I spent a couple hours searching for how to make this stuff and couldnt really find a 100% recipe for what I was attempting so I improvised. 

First off I spent $55 on materials (not including weed and a few things I already had) you can use a small saucepan instead of the crockpot, I just choose to not have to watch it much. I also had to buy the mini crockpot because my normal sized one had just too large of an area for my few tablesoons of oil to cover. The lecithin I got from a vitamin store and was $11, the other 3 items were from target.

I used 5 grams of little popcorn buds. 

Grind up the bud in the coffee grinder, preheat your oven to 210 deg. Put the ground bud in the oven for 20 minutes to decarb.
Once thats done put it in the crockpot and set it on low. Add 2.5tbsp coconut oil and mix it all around. I let mine go in the crockpot for an hour. 
You need some way to strain the weed when ur done, pantyhouse, coffee filters, whatever floats your boat.
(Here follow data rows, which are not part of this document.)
theorem State.txcClosed_closes (t : State) (obs : PinObs) :
    (t.txcClosed obs).txn.state = .pending ∧ (t.txcClosed obs).txn.selMode = modeTaken (t.levelsShown obs).1 ∧
      (t.txcClosed obs).txn.selVar = (t.levelsShown obs).2 ∧ (t.txcClosed obs).txn.validated = false ∧
      (t.txcClosed obs).txn.verdict.isSome = true ∧ (t.txcClosed obs).txn.closedAt = t.clock.clk ∧
      (t.txcClosed obs).txn.live = t.txn.live := by
  obtain ⟨hpins, hclock, hlive, -⟩ := t.readyToClose_ready obs
  obtain ⟨hstate, hmode, hvar, hvalidated, hverdict, hclosed, hkept⟩ :=
    (t.readyToClose obs).closeShadow_closes (t.readyToClose obs).pins.mode (t.readyToClose obs).pins.var
      ((t.readyToClose obs).pinsStable obs) obs.fence
  refine ⟨hstate, hmode.trans ?_, hvar.trans ?_, hvalidated, hverdict, hclosed.trans (congrArg Clock.clk hclock), hkept.trans hlive⟩
  · rw [hpins]
    rfl
  · rw [hpins]
    rfl

theorem State.txcClosed_retreats {t : State} {obs : PinObs} (h : rtrFalls t obs) : (t.txcClosed obs).allRetreated := by
  obtain ⟨-, -, -, -, -, -, hready⟩ := t.readyToClose_ready obs
  have hchan : (t.readyToClose obs).chan = (t.observe obs).chan := hready .chan (by decide)
  have hall : (t.readyToClose obs).allRetreated := by
    unfold State.allRetreated
    rw [hchan]
    exact State.observe_retreats h
  exact (State.Steady.closeShadow (q := false) (State.Steady.refl _)).allRetreated hall

theorem State.txcClosed_of_settled {t : State} {obs : PinObs} (h : settled t) (hpins : pinsStand t obs) :
    (t.txcClosed obs).txn.shadow = some (t.txn.shadow.getD t.baseImage) ∧ (t.txcClosed obs).chan = t.chan ∧
      (t.txcClosed obs).mem.cells = t.mem.cells := by
  obtain ⟨-, -, -, hshadow, hfresh, hbase, hready⟩ := t.readyToClose_ready obs
  have hseen := State.observe_of_pinsStand hpins
  obtain ⟨hfresh', hstream, hmerge, hmaps⟩ := h
  have hmem : (t.readyToClose obs).mem = t.mem := by
    rw [hready .mem (by decide), hseen]
  have hport : (t.readyToClose obs).port = t.port := by
    rw [hready .port (by decide), hseen]
  have hchan : (t.readyToClose obs).chan = t.chan := by
    rw [hready .chan (by decide), hseen]
  rw [hseen] at hshadow hfresh hbase
  have hsettled : settled (t.readyToClose obs) := by
    refine ⟨hfresh.trans hfresh', ?_, ?_, ?_⟩
    · rw [hport, hstream]
    · rw [hmem, hmerge]
    · rw [hmem, hmaps]
  obtain ⟨hclosed, hcells, hmoves⟩ := State.closeShadow_of_settled hsettled (t.readyToClose obs).pins.mode (t.readyToClose obs).pins.var
    ((t.readyToClose obs).pinsStable obs) obs.fence
  refine ⟨hclosed.trans ?_, (hmoves .chan (by decide)).trans hchan, hcells.trans (congrArg Mem.cells hmem)⟩
  rw [hshadow, hbase]
  rfl

/-- Settles O25: TXC closes the transaction on what the pins show, and is ignored where one is pending or the root's. -/
theorem txcCloses : Obligations.TxcCloses := by
  unfold Obligations.TxcCloses
  refine ⟨fun s l o obs hh hfollows ho hpending habort => ?_, fun s l o obs hh hwhy => ?_⟩
  · obtain ⟨h, ht⟩ := s.txFalls_txHigh .txc l
    have hgives : givesWay .txc o = false := by simpa [givesWay] using ho
    have hroot : (State.followsRoot { s with pins := { s.pins with txHigh := h } }) = false := hfollows
    have hexec := exec_txc_closes (o := o) (obs := obs) ht hh (by
      rw [hgives, hroot]
      simp [hpending, habort])
    obtain ⟨hstate, hmode, hvar, hvalidated, hverdict, hclosed, hkept⟩ :=
      State.txcClosed_closes { s with pins := { s.pins with txHigh := h } } obs
    refine ⟨_, hexec, hstate, ?_, ?_, hvalidated, hverdict, hclosed, hkept, fun hfalls => State.txcClosed_retreats hfalls,
      fun hsettled hstand => ?_⟩
    · rw [State.observe_pins]
      exact hmode
    · rw [State.observe_pins]
      exact hvar
    · exact State.txcClosed_of_settled (t := { s with pins := { s.pins with txHigh := h } }) hsettled
        (pinsStand_congr (s := s) rfl rfl rfl rfl rfl hstand)
  · obtain ⟨p, hp⟩ := s.txFalls_eq .txc l
    refine ⟨State.ignorePulse { s with pins := p } .txc, ?_, s.ignored p .txc⟩
    change execTxc l o obs s = _
    unfold execTxc
    rw [hh, hp]
    refine (if_neg (by decide)).trans (if_pos ?_)
    obtain hpending | hfollows := hwhy
    · simp [hpending]
    · have hroot : State.followsRoot { s with pins := p } = true := hfollows
      rw [hroot]
      simp

end Sys2Proof.Machine
end

section
/-! PROOFS. What a valid sync frame brings. -/

namespace Sys2Proof.Machine

/-! ## What a valid sync frame brings (R377, R387, R390, R402), and what it leaves -/

/-- What a device past JOIN keeps through a sync frame, and the marks that the frame sets. -/
structure Carried where
  chan : Vector Channel 64
  pins : Pins
  clock : Clock
  power : Power
  pinFault : Bool
  txn : Txn
  merge : Vector (List Merge) 2
  mapDue : List MapWrite
  stream : List Byte
  reserved : BitVec 32
  island : Bool
  merged : Option Return
  synced : Bool
  rxEpoch : BitVec 48
  enumcnt : BitVec 16
  seNext : Byte
  veto : Option Byte
  preparedId : Option Byte

def State.carried (s : State) : Carried where
  chan := s.chan
  pins := s.pins
  clock := s.clock
  power := { s.power with faults := 0 }
  pinFault := s.power.fault 17
  txn := { s.txn with lastGood := none, probation := none }
  merge := s.mem.merge
  mapDue := s.mem.mapDue
  stream := s.port.stream
  reserved := s.port.counter[8]
  island := s.chain.island
  merged := s.chain.merged
  synced := s.chain.synced
  rxEpoch := s.chain.rxEpoch
  enumcnt := s.chain.enumcnt
  seNext := s.chain.seNext
  veto := s.chain.veto
  preparedId := s.chain.preparedId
I use cheesecloth with a strainer bowl. 

I added 2 tbsp of lecithin and 1/2tbsp of olive oil to the jar then strained the weed mixture into it.

I use 2x4's covered with wax paper and a big C clamp to squeeze every bit of oil I can from the cheesecloth. Let the wax paper hang past the wood a bit so it can drip without touching wood. 
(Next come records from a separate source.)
-- ==== Sys2Proof/Machine/Pac.lean ====
section
/-! DEFINITION. The PAC codec, encode only (48_pac.md). -/

namespace Sys2Proof.Machine

/-- DATA7(c) (R331): seven data bits in the order PAC_LSB_FIRST says. -/
def pacData7 (lsbFirst : Bool) (c : Byte) : List Bool :=
  if lsbFirst then (List.range 7).map fun k => c.getLsbD k
  else (List.range 7).map fun k => c.getLsbD (6 - k)

/-- CHAR(c) (R331): start 0, seven data bits, odd parity, stop 1. -/
def pacChar (lsbFirst : Bool) (c : Byte) : List Bool :=
  [false] ++ pacData7 lsbFirst c ++ [oddPar7 c, true]

/-- The twelve characters of a frame (R332): STX, '2', '0', the identifier, its XOR8. -/
def pacChars (id : List Byte) : List Byte :=
  let eight := (List.range 8).map (byteAt id)
  [0x02, 0x32, 0x30] ++ eight ++ [xor8 eight]

/-- FRAME_PAC (R332): eight mark bits, then the characters. -/
def framePac (c : Config) (id : List Byte) : List Bool :=
  List.replicate 8 true ++ (pacChars id).flatMap (pacChar c.pacLsbFirst)

/-- FEED on a PAC slot (R333): E_UNSUPPORTED, after the E_NOT_ALLOCATED check. -/
def execFeedPac (n : BitVec 4) (_data : BitVec 16) (s : State) : Outcome :=
  onRow .pac s n fun _ => .next (s.raise .unsupported)

/-- MODULATE on a PAC slot (R125, R334). -/
def execModulatePac (n : BitVec 4) (s : State) : Outcome :=
  modulateOn .pac framePac (renderer .pac) n s

/-- WRITE_T5577 on a PAC slot (R126, R335). -/
def execWriteT5577Pac (n : BitVec 4) (s : State) : Outcome :=
  writeT5577On .pac framePac n s

end Sys2Proof.Machine
end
Mix it up and let it cool. Thats about it really! A dose is going to be about 3 eyedroppers full. You can take it orally as is, or add it to recipes that call for oil or butter.
View attachment 2171590
Whats cool is you can refrigerate it and its a solid but at room temperature its a liquid. I would store it in the fridge though if you arent using it for awhile.


----------



## mike91sr (May 17, 2012)

Cool stuff man, thanks for sharing. Question though: Why bother decarbing when you're already heating the bud in the crockpot with the oil? When I make butter, I just throw it on low for 6 hours, thats gotta be all the decarb you would need I'd assume. Have you tried it other ways and seen a difference?


----------



## supchaka (May 17, 2012)

You know that falls under the "I dont know" category  One recipe I found had decarbing so I did it. Its the first time Ive done it myself, when Ive made butter I just throw it in like you. Being that I only simmer for an hour I figured why not decarb... although when I made butter I still only cooked it for an hour so who knows! Thanks for the reply though, the oil hasnt been tested yet so Ill post an update once it is.


----------



## IOWNEVERY1 (Jun 6, 2012)

how did it turn out? I was going to make almost the exact same thing soon but use just coconut oil and lecithin and an eighth of chronic and put it into gelatin pills so i could take them. I wanna see if it worked out for you and how strong it was ... let me know thanks


----------



## supchaka (Jun 6, 2012)

Kind of weak. Probably could have used twice the amount of bud to get a good strength!


----------